И с этими словами он выглянул за дверь, проверил надежность стремянки, упиравшейся в раму чердачного проема.
— Ты что это, кум?
— Думаю, аманат надо бы понадежнее спрятать. Может, к сумеркам из Гёруса обернусь и заберу.
— А коня?
— Конь пока пусть здесь останется.
Томас проговорил, почесывая голову с уже редеющими волосами:
— Может, еще чем могу подсобить?
— Пока одно: держать аманат в целости и сохранности.
— Ну, это и бабе под силу. Я тебе о мужской помощи.
— Хранить аманат Наби — это и есть мужское дело.
— А если туго придется — можем кузницу на замок запереть и податься в горы.
— Я тоже было так подумал.
— Что ж не подался?
— Наби не велел.
— Почему ж?
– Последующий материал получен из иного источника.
def FmtM.useBase (f : FmtM) : Use := { code := 4, op := .ofField f.base, ty := .raw true, mark := f.lrbs }
def FmtM.useData (f : FmtM) (ty : OTy) : Use := { code := 5, op := .ofField f.data, ty := ty, mark := f.lrd }
def FmtM.dest (f : FmtM) (ty : OTy) : Dest := { op := .ofField f.data, ty := ty }
/-- ORD of an acquire, of a release (03 R68). -/
def FmtM.acquires (f : FmtM) : Bool := f.ord == 1 || f.ord == 3
def FmtM.releases (f : FmtM) : Bool := f.ord == 2 || f.ord == 3
/-- Bytes of a size code (03 R77). -/
def SizeZ.bytes : SizeZ → Nat | .n8 => 1 | .i8 => 1 | .n16 => 2 | .i16 => 2 | .b32 => 4 | .b64 => 8
def SizeZ.oty : SizeZ → OTy
  | .n8 => .int ⟨8, false⟩ | .i8 => .int ⟨8, true⟩ | .n16 => .int ⟨16, false⟩ | .i16 => .int ⟨16, true⟩
  | .b32 => .raw false | .b64 => .raw true

end Sys2Proof

namespace Sys2Proof.Machine

/-! ### Addresses (09 R240, Table 9.1; 18 R395; 16 R385) -/

/-- What an instruction's access is. -/
structure AccRule where
  size : Nat
  read : Bool := true
  write : Bool := false
  /-- the peer window is accepted -/
  peer : Bool := false
  /-- node 0 only -/
  near : Bool := false
  /-- the scope of a synchronising access -/
  sync : Option (BitVec 3) := none
  /-- compared with the watchpoints -/
  watched : Bool := true
deriving DecidableEq, Repr

/-- One strand's access: its effective address, and where that leads. -/
structure Acc where
  strand : Nat
  ea : Nat
  pa : Nat
  lease : Nat := 0
  esr : Bool := false
  peer : Bool := false
deriving DecidableEq, Repr, Inhabited

/-- The effective address of a format M instruction. -/
def State.ea (s : State) (x : Issue) (f : FmtM) (strand : Nat) : Nat :=
  (BitVec.ofNat 64 (s.readOp x.e strand x.lay f.useBase.op (.raw true)).1 + f.off.signExtend 64).toNat

/-- R385 at an access, except where its handler has let the instruction pass. -/
def State.watchTrouble (s : State) (x : Issue) (strand ea : Nat) (r : AccRule) : Option Trouble :=
  if r.watched && (s.clauseOf x.e.uid strand).watches strand ea r.size r.read r.write then
    some { cause := 24, strand := some strand, addr := ea, write := r.write }
  else none

/-- A peer access is accepted by the issuing core (18 R395). -/
def State.peerTrouble (s : State) (x : Issue) (ea : Nat) (r : AccRule) : Option Nat :=
  let c := s.cable x.e.uid
  if !r.peer then some 5
  else if c.priv == 0 && !(s.ctx c.ctx).peerEn then some 8
  else if ea / 2 ^ 44 % 2 ^ 12 = s.fabId then some 5
  else match r.sync with
    | some ssc => if ssc = 4 then none else some 13
    | none => none

/-- The first fault of one strand's address, or where it leads. -/
def State.resolveOne (s : State) (x : Issue) (r : AccRule) (strand ea : Nat) : State × Except Trouble Acc :=
  let c := s.cable x.e.uid
  let t : Trouble := { cause := 5, strand := some strand, addr := ea, write := r.write, count := 1 }
  if 2 ^ 60 ≤ ea then (s, .error t)
  else if ea % r.size ≠ 0 then (s, .error { t with cause := 6 })
  else if ea / 2 ^ 56 % 16 = 15 then
    match s.peerTrouble x ea r with
    | some k => (s, .error { t with cause := k })
    | none => (s, .ok { strand := strand, ea := ea, pa := ea, peer := true })
  else match s.translate c.coreD c.ctx ea (if r.write then .write else .read) (c.priv == 0) with
    | (s1, .error f) =>
      (s1, .error { t with cause := f.cause, detail := f.detail, unpop := f.cause == 5
                           page := f.page ea, pages := [ea / 4096] })
    | (s1, .ok p) =>
      if r.near && nodeOf p.pa ≠ some 0 then (s1, .error { t with pages := [ea / 4096] })
      else match s.watchTrouble x strand ea r with
        | some w => (s1, .error w)
        | none => (s1, .ok { strand := strand, ea := ea, pa := p.pa, lease := s1.leaseOf c.ctx p, esr := p.esr })

/-- The fault that an instruction reports of those of its strands: of pages that do not translate, the lowest address,
with the count of the strands on that page (16 R377); otherwise that of the lowest strand, with the count of the strands that
meet its cause (log 31). -/
def firstTrouble (l : List Trouble) : Option Trouble :=
  match l with
  | [] => none
  | t :: _ =>
    match t.page with
    | none => some { t with count := (l.filter fun u => u.cause == t.cause).length, pages := l.flatMap Trouble.pages }
    | some _ =>
      let low := l.foldl (fun (b : Trouble) u => if u.page.isSome && u.addr < b.addr then u else b) t
      let same := l.filter fun u => u.page == low.page
      some { low with count := same.length, strand := (same.headD low).strand, pages := l.flatMap Trouble.pages }

/-- The addresses of several strands, in ascending order: all of them, or the instruction's fault. -/
def State.resolve (s : State) (x : Issue) (r : AccRule) (l : List (Nat × Nat)) : State × Except Trouble (List Acc) :=
  let out := l.foldl (fun (b : State × List Trouble × List Acc) e =>
    match b.1.resolveOne x r e.1 e.2 with
    | (s1, .error t) => (s1, b.2.1 ++ [t], b.2.2)
    | (s1, .ok a) => (s1, b.2.1, b.2.2 ++ [a])) (s, [], [])
  match firstTrouble out.2.1 with
  | some t => (out.1, .error t)
  | none => (out.1, .ok out.2.2)

/-- The strands that access memory: every contributor, or one for the scope (R241). -/
def Issue.accessors (x : Issue) : List Nat := if x.scope = .strand then x.contrib else [x.lead]
/-- The strands that an ordering concerns. -/
def Issue.ordered (x : Issue) : List Nat := if x.scope = .strand then x.contrib else x.members
/-- Whose access that of strand `j` is: its own, or at a wider scope that of every contributor (R241; 07 R187). -/
def Issue.sharers (x : Issue) (j : Nat) : List Nat := if x.scope = .strand then [j] else x.contrib
/-- The plies whose access it is: it counts in the UNACK of each. -/
def Issue.accPlies (x : Issue) (j : Nat) : List Nat := distinct ((x.sharers j).map (· / 32))
def Issue.acks (x : Issue) (j : Nat) : List (Nat × Nat) := (x.accPlies j).map fun q => (x.e.uid, q)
Разве Наби не хочет пополнения?
— Говорит, кто нам помогает, тот все равно что с нами в бой идет!
Глава шестая
Уверившись, что на кузнеца можно положиться, Аллахверди перекинул хурджин через плечо, отпер ворота и, пройдя через кривые тесные улочки, направился в Гёрус. Добрался до каземата, что расположен был на отшибе. И видит: власти живую стену вокруг каземата возвели. Казак к казаку, солдат к солдату, И птица не пролетит. Выходит, начальство зангезурское что-то учуяло, пронюхало… Понимало, что, хоть Хаджар в темнице, а Наби с удалым отрядом на воле. И тут гляди в оба. Рано ли, поздно ли, — жди заварухи! И тогда — кто кого. Либо Наби вызволит жену-подругу, ускачет, ищи-свищи, либо костьми ляжет вот у этих каменных стен. И потому шли донесения о Наби, как об очень опасном враге — от зангезурского начальника к гянджинскому генерал-губернатору, оттуда — в Тифлис, к кавказскому наместнику, а из Тифлиса — в Петербург, его императорскому величеству. И для вящей убедительности, число его вооруженных сторонников росло от донесения к донесению. Дескать, если не пресечь действия "кавказского Пугачева", то, чего доброго, поднимется весь Кавказ и империю потрясет невероятная смута. И потому посылались в эти края рота за ротой. Гёрус превращался в крепость. Отсюда в горы шли казачьи отряды, солдаты в серых шинелях. Перекрывали недоступные даже для джейранов проходы, блокировали горные тропы. Взоры всех сейчас были прикованы к гёрусскому каземату, все об этом думали, — и враги, и друзья, и та, и эта сторона. Аллахверди, давно уже всем сердцем преданный гачагам, отдавал себе отчет, какими жертвами чревата эта борьба не на живот, а на смерть. Он знал, на что идет. Знал и то, что, случись с Хаджар беда, каким это будет великим укором для него. Чего доброго, и в отряде дела разладятся. А врагу того и надо, выждет момент, передавит, перетопчет, перевешает; и сообщникам не поздоровится. И огласит дороги — от зангезурских гор до сибирской тайги звон кандалов. То-то будет веселье для господ-беков, ханов, есаулов, старост, лабазников и купцов. Алачики[9] подпалят, хибары порушат, голь, батраки кровавыми слезами изойдут. Если подумать, дело ведь вовсе не в одной Хаджар.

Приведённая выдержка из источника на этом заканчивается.